Exercise prompt — Word for word, restate the lines of the data from the first through the one containing "stages : List PipeStage", and nothing else.
┌─ Records supplied
/-- A PIPE launch in progress (R112): the next stage to release, the stage threads placed (stage, core key, thread) and
not done. -/
structure PipeLaunch where
  id : Nat
  tenant : Nat
  index : Nat
  prio : Nat
  light : Bool
  fmt : Word
  stages : List PipeStage
  channels : List PipeChannel
  /-- stages below this one are still to be released -/
  toRelease : Nat
  placed : List (Nat × Nat × Nat)
  running : List (Nat × Nat × Nat)
  deriving DecidableEq, Repr

/-- A task handed to a thread whose argument and format reads are under way (R96). -/
structure TaskStart where
  thread : Nat
  item : DispItem
  deriving DecidableEq, Repr

/-- One compute die. -/
structure Die where
  /-- the core cycle counter: cycles in which the die's clocks ran (R61, R89) -/
  cyc : Nat
  gated : Bool
  collth : Nat
  occ : Nat
  occAt : Nat
  /-- slot-0 cycles of communication threads since the last occupancy update (R95) -/
  slot0 : Nat
  tlb : FMap (List TlbEntry)
  /-- by cluster: the queue from which its atomic engine last took an operation, and the time at which it did (R141) -/
  lastQueue : FMap Nat
  lastTake : FMap Nat
  disp : FMap (List DispItem)
  starts : List TaskStart
  walker : List ReadyNode
  pipes : List PipeLaunch
  /-- COPY nodes waiting for a status entry or a queue (R298) -/
  copyNodes : List ReadyNode
  /-- COPY nodes whose copy is done, with the operations of its action that are still to be performed (R298) -/
  copyDone : List ReadyNode
  /-- MIG ingress queue (R308) -/
  mig : List MigPacket
  /-- cycle since which no copy, tile addition or strip has been pending (R390) -/
  idleSince : Nat
  deriving DecidableEq, Repr

def Die.reset : Die :=
  { cyc := 0, gated := false, collth := 0x80, occ := 0, occAt := 4096, slot0 := 0, tlb := [], lastQueue := [], lastTake := [], disp := []
    starts := [], walker := [], pipes := [], copyNodes := [], copyDone := [], mig := [], idleSince := 0 }

/-! ## Link, tenants, host link, firmware, platform -/

inductive PortState where
  | down | up | stopped | spare
  deriving DecidableEq, Repr

/-- A port (R301, R303, R314 to R318): table entry, send queue, segments not yet confirmed, tag failures in a row at the
receiver, segments received whose tag is still unchecked. -/
structure Port where
  segctr : Nat
  /-- the number of keys that exchanges have installed for sending (R314) -/
  key : Nat
  prow : Nat
  pcol : Nat
  cut : Bool
  st : PortState
  rekey : Bool
  first : Bool
  queue : List Packet
  /-- parts of the packet at the head of the queue that have been sent (R314) -/
  sent : Nat
  unconfirmed : List Segment
  failures : Nat
  /-- retransmissions asked of this sender in a row (R318) -/
  resends : Nat
  /-- segments handed to the wire, oldest first: what the peer receives -/
  wire : List Segment
  /-- segments that a cut-through port has received and whose tag is still to check (R316) -/
  checking : List Segment
  /-- segments received from the first that has failed on: its counter, none while it is missing, and those that wait behind it (R317) -/
  order : List (Nat × Option Segment)
  /-- parts received of packets of more than 32 flits: source, sequence number, part (R314) -/
  parts : List (Nat × Nat × Nat)
  /-- class and lane of the packets sent for which the peer has returned no credit (R303) -/
  owed : List (LinkClass × Nat) := []
  /-- message payloads that a cut-through port has written before their tag has checked: source and number of the packet, place, length
  (R316) -/
  early : List (Nat × Nat × Place × Nat) := []
  deriving DecidableEq, Repr

def Port.reset : Port :=
  { segctr := 0, key := 0, prow := 0, pcol := 0, cut := false, st := .down, rekey := false, first := false, queue := [], sent := 0
    unconfirmed := [], failures := 0, resends := 0, wire := [], checking := [], order := [], parts := [] }

/-- A tenant as ACTIVATE configures it (R380), with its state. -/
structure Tenant where
  active : Bool
  preempted : Bool
  root : Nat
  nodeBase : Nat
  nodeLen : Nat
  supDie : Nat
  supCore : Nat
  quota : Nat
  capt : Word
  clusters : List (BitVec 32)
  windows : List (Nat × Nat)
  saveArea : Nat
  /-- attested execution: the key given (R388) -/
  attestKey : Option (List Byte)
  /-- a pre-emption under way (R357): 0 none, 1 threads come home, 2 issue stopped and draining; and one that the eviction handshake
  asked for (R395) -/
  stopping : Nat
  byEvict : Bool
  /-- a queue of the tenant is to be mapped (R377) -/
  pending : Bool := false
  /-- the package from which the tenant has crossed, until the move is confirmed (R395) -/
  movedFrom : Option Nat := none
  deriving DecidableEq, Repr

def Tenant.reset : Tenant :=
  { active := false, preempted := false, root := 0, nodeBase := 0, nodeLen := 0, supDie := 0, supCore := 0, quota := 0
    capt := 0, clusters := [], windows := [], saveArea := 0, attestKey := none, stopping := 0, byEvict := false }

/-- The Advanced Error Reporting registers of a function (R358), as PCI Express lays them out and resets them (PRESUMED, log entry 73). -/
structure Aer where
  uncStatus : Word32
  uncMask : Word32
  uncSeverity : Word32
  corStatus : Word32
  corMask : Word32
  deriving DecidableEq, Repr

def Aer.reset : Aer := { uncStatus := 0, uncMask := 0x00400000, uncSeverity := 0x00462030, corStatus := 0, corMask := 0xE000 }

/-- A function of the endpoint: 0 the PF, n the VF of tenant n - 1 (R358 to R362). -/
structure Fn where
  apbase : Word32
  mberr : BitVec 4
  /-- translation invalidations started and not complete (R362) -/
  inval : Nat
  /-- the MSI-X table, by offset; the mask bits, which are 1 at reset, are held inverted (PRESUMED, log entry 73) -/
  msix : Mem
  /-- vectors signalled while masked: the set bits of the pending bit array -/
  pending : List Nat
  /-- Advanced Error Reporting -/
  aer : Aer
  /-- the time at which the Meridian may apply the function's next write (R364) -/
  writeAt : Nat
  deriving DecidableEq, Repr

def Fn.reset : Fn := { apbase := 0, mberr := 0, inval := 0, msix := Mem.empty, pending := [], aer := Aer.reset, writeAt := 0 }

/-- What waits at the Meridian, in order of arrival of its function (R364). -/
inductive HostOp where
  | write (gpa : Nat) (data : List Byte) (relaxed : Bool)
  /-- a read of the aperture at an offset, as the parts that it is split into -/
  | read (off : Nat) (parts : List (Nat × Nat))
  /-- a read of n bytes of BAR0 -/
  | regs (off n : Nat)
  | kick (queue : Nat) (tail : Word32)
  | tlbinv
  | qcmd (value : Word)
  /-- a write of another register or entry of BAR0 -/
  | reg (off : Nat) (data : List Byte)
  /-- a read of the aperture of which a part has failed: it is completed with Completer Abort (R365) -/
  | abort
  deriving DecidableEq, Repr

structure HostItem where
  fn : Nat
  op : HostOp
  /-- of a read: its reads at other packages, once they are sent -/
  reads : Option (List Nat) := none
  deriving DecidableEq, Repr

/-- What the event trace of OBSERVE records (R385): the launch of a node, the cause of a fault, the state of a port, a change of power, of the
package or of a die. -/
inductive TraceItem where
  | launch (tenant node : Nat)
  | fault (cause sub : Nat)
  | port (port : Nat) (st : PortState)
  | power (die : Option Nat) (state : Nat)
  deriving DecidableEq, Repr

/-- The fields of a packet's headers that a queue pair and its port give it (R369, R370): the addresses as they stand there. -/
structure RoceHeader where
  ipv6 : Bool
  dscp : Nat
  localIp : List Byte
  localMac : List Byte
  peerIp : List Byte
  nextHop : List Byte
  udpSrc : List Byte
  peerQpn : Nat
  deriving DecidableEq, Repr

/-- Why a responder answers with a NAK: a packet is missing, the request is invalid (R366), or the region table does not permit it (R371). -/
inductive NakKind where
  | sequence | invalid | access
  deriving DecidableEq, Repr

/-- What the package sends to the outside: completions, interrupts, management answers, RDMA packets. -/
inductive Output where
  | completion (fn : Nat) (data : Option (List Byte))
  /-- the message of a vector: the address and the data that its table entry holds -/
  | msix (fn vector : Nat) (addr : Word) (data : Word32)
  | reply (code : Nat) (data : List Byte)
  /-- an error message of a function: 0 correctable, 1 non-fatal, 2 fatal (R358) -/
  | pcieError (fn kind : Nat)
  | rdmaRequest (qp : Nat) (hdr : RoceHeader) (req : RdmaReq)
  | rdmaAck (qp : Nat) (hdr : RoceHeader) (ack : RdmaAck)
  | rdmaNak (qp : Nat) (hdr : RoceHeader) (psn : Nat) (kind : NakKind)
  | finsinLog (fn : Nat) (addr : Word)
  | retransmit (port ctr : Nat)
  | confirmed (port ctr : Nat)
  /-- a credit returned to the peer of a port, for a class and hop lane (R303) -/
  | credit (port : Nat) (cls : LinkClass) (lane : Nat)
  | portDown (port : Nat)
  | fatal
  | debugData (w : Word)
  | evictRequest (neighbour : Nat) (needs : List (Nat × Nat × Nat))
  | moveTenants (neighbour : Nat) (tenants : List EvictTenant)
  /-- the confirmation of the neighbour, which is the commit point (R396) -/
  | moveConfirmed (source : Nat)
  | absent (pkg : Nat)
  | evictAnswer (pkg : Nat) (accept : Bool)
  | trace (item : TraceItem)
  deriving DecidableEq, Repr

inductive QpState where
  | reset | ready | error
  deriving DecidableEq, Repr

/-- An access of the Ethernet engine in progress: its parts, as physical address and length, and its accesses at other packages. -/
structure EthIo where
  parts : List (Nat × Nat)
  ids : List Nat
  deriving DecidableEq, Repr

/-- What a queue pair has received and not yet performed. -/
inductive EthPacket where
  /-- a request packet that has passed its checks, with the address that its bytes go to or come from -/
  | request (r : RdmaReq) (addr : Word) (last : Bool)
  /-- a response packet of a READ -/
  | response (data : List Byte)
  deriving DecidableEq, Repr

/-- A queue pair (R370): the 64 bytes of its entry, state, HEAD, the entry in progress, next poll, and the engine's sequence numbers,
pace and packets (R366). -/
structure Qp where
  bytes : List Byte
  st : QpState
  head : Nat
  /-- the request sent and not acknowledged: address and bytes of its ring entry -/
  busy : Option (Word × List Byte)
  pollAt : Nat
  /-- ENABLE has been cleared and the entry in progress is not done -/
  stopping : Bool
  /-- the tail word as last read -/
  tail : Nat
  /-- of the entry in progress: the bytes sent, and those that a READ has brought and written -/
  sent : Nat
  got : Nat
  /-- the sequence numbers of the next packet to send and of the next request expected -/
  spsn : Nat
  rpsn : Nat
  /-- the pace of sending, and when the next packet may go -/
  gap : Nat
  sendAt : Nat
  /-- the message being received: operation, next address, bytes to come -/
  message : Option (Nat × Word × Nat)
  rx : List EthPacket
  rxIo : Option EthIo
  txIo : Option EthIo
  deriving DecidableEq, Repr

def Qp.reset : Qp :=
  { bytes := [], st := .reset, head := 0, busy := none, pollAt := 0, stopping := false, tail := 0, sent := 0, got := 0, spsn := 0
    rpsn := 0, gap := 0, sendAt := 0, message := none, rx := [], rxIo := none, txIo := none }

inductive QState where
  | disabled | idle | pending | mapped | broken
  deriving DecidableEq, Repr

/-- Finsin's queue-table view of a queue (R375, R383): the fields of its control block as read at ENABLE, its retired
nodes above HEAD, since when it is pending. -/
structure Queue where
  first : Nat
  log2n : Nat
  prio : Nat
  tenant : Nat
  st : QState
  tail : Nat
  head : Nat
  taken : Nat
  ivec : Nat
  since : Nat
  /-- full 100 microseconds pending (R379) -/
  age : Nat
  retired : List Nat
  /-- node indices that a decrement has made ready before the hart took their slot -/
  early : List Nat
  /-- those of them that have retired before it (R378) -/
  gone : List Nat := []
  deriving DecidableEq, Repr

def Queue.reset : Queue :=
  { first := 0, log2n := 0, prio := 0, tenant := 0, st := .disabled, tail := 0, head := 0, taken := 0, ivec := 0
    since := 0, age := 0, retired := [], early := [] }

/-- An armed watch (R373) or the condition of a WAIT node (R374): physical address, operation, width, value, mask. -/
structure Watch where
  addr : Nat
  op : Nat
  wide : Bool
  value : Word
  mask : Word
  deriving DecidableEq, Repr

/-- A hart: registers x1 to x31, pc, its mapped queue (queue harts), armed watch, what it blocks on, the WAIT node it
serves and the next re-read of the watch. -/
structure Hart where
  x : FMap Word
  pc : Word
  running : Bool
  queue : Option Nat
  watch : Option Watch
  /-- WBLK: destination register, and whether a kick has come -/
  blocked : Option (BitVec 5)
  kicked : Bool
  waitNode : Option (Nat × Nat × Watch)
  rereadAt : Nat
  /-- the reservation of LR: address and the bytes it read (PRESUMED, log entry 26) -/
  resv : Option (Nat × List Byte)
  /-- the machine-mode registers of the base architecture (PRESUMED, log entry 26) -/
  mie : Word
  mscratch : Word
  mtvec : Word
  mepc : Word
  mcause : Word
  mtval : Word
  mstatus : Word
  deriving DecidableEq, Repr

def Hart.reset : Hart :=
  { x := [], pc := 0, running := false, queue := none, watch := none, blocked := none, kicked := false
    waitNode := none, rereadAt := 0, resv := none, mie := 0, mscratch := 0, mtvec := 0, mepc := 0, mcause := 0, mtval := 0
    mstatus := 0x1800 }

/-- The firmware complex (R372 to R384). -/
structure Firmware where
  harts : FMap Hart
  /-- the hart whose instruction is executed: the model's own -/
  curHart : Nat
  imem : Mem
  /-- addresses at which the first and the second copy of instruction memory hold errors -/
  imemBad : List (Nat × Bool)
  fatal : Bool
  ready : Bool
  qcbBase : Nat
  /-- OP and QUEUE of QCMD as last written; the command that runs, and the result of the last -/
  qcmdVal : Word
  qcmdBusy : Option Word
  qcmdResult : Nat
  tcmdBusy : Option Word
  tcmdResult : Nat
  queues : FMap Queue
  wakeManager : Bool
  /-- ready WAIT nodes that their queue's hart has still to take (R374) -/
  waits : List ReadyNode
  /-- the cycle in which a hart last issued (R372) -/
  issuedAt : Nat
  /-- nodes that have retired, in order, for the queues' HEAD (R378) -/
  retiring : List ReadyNode
  deriving DecidableEq, Repr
└─
Output of the exercise —
/-- A PIPE launch in progress (R112): the next stage to release, the stage threads placed (stage, core key, thread) and
not done. -/
structure PipeLaunch where
  id : Nat
  tenant : Nat
  index : Nat
  prio : Nat
  light : Bool
  fmt : Word
  stages : List PipeStage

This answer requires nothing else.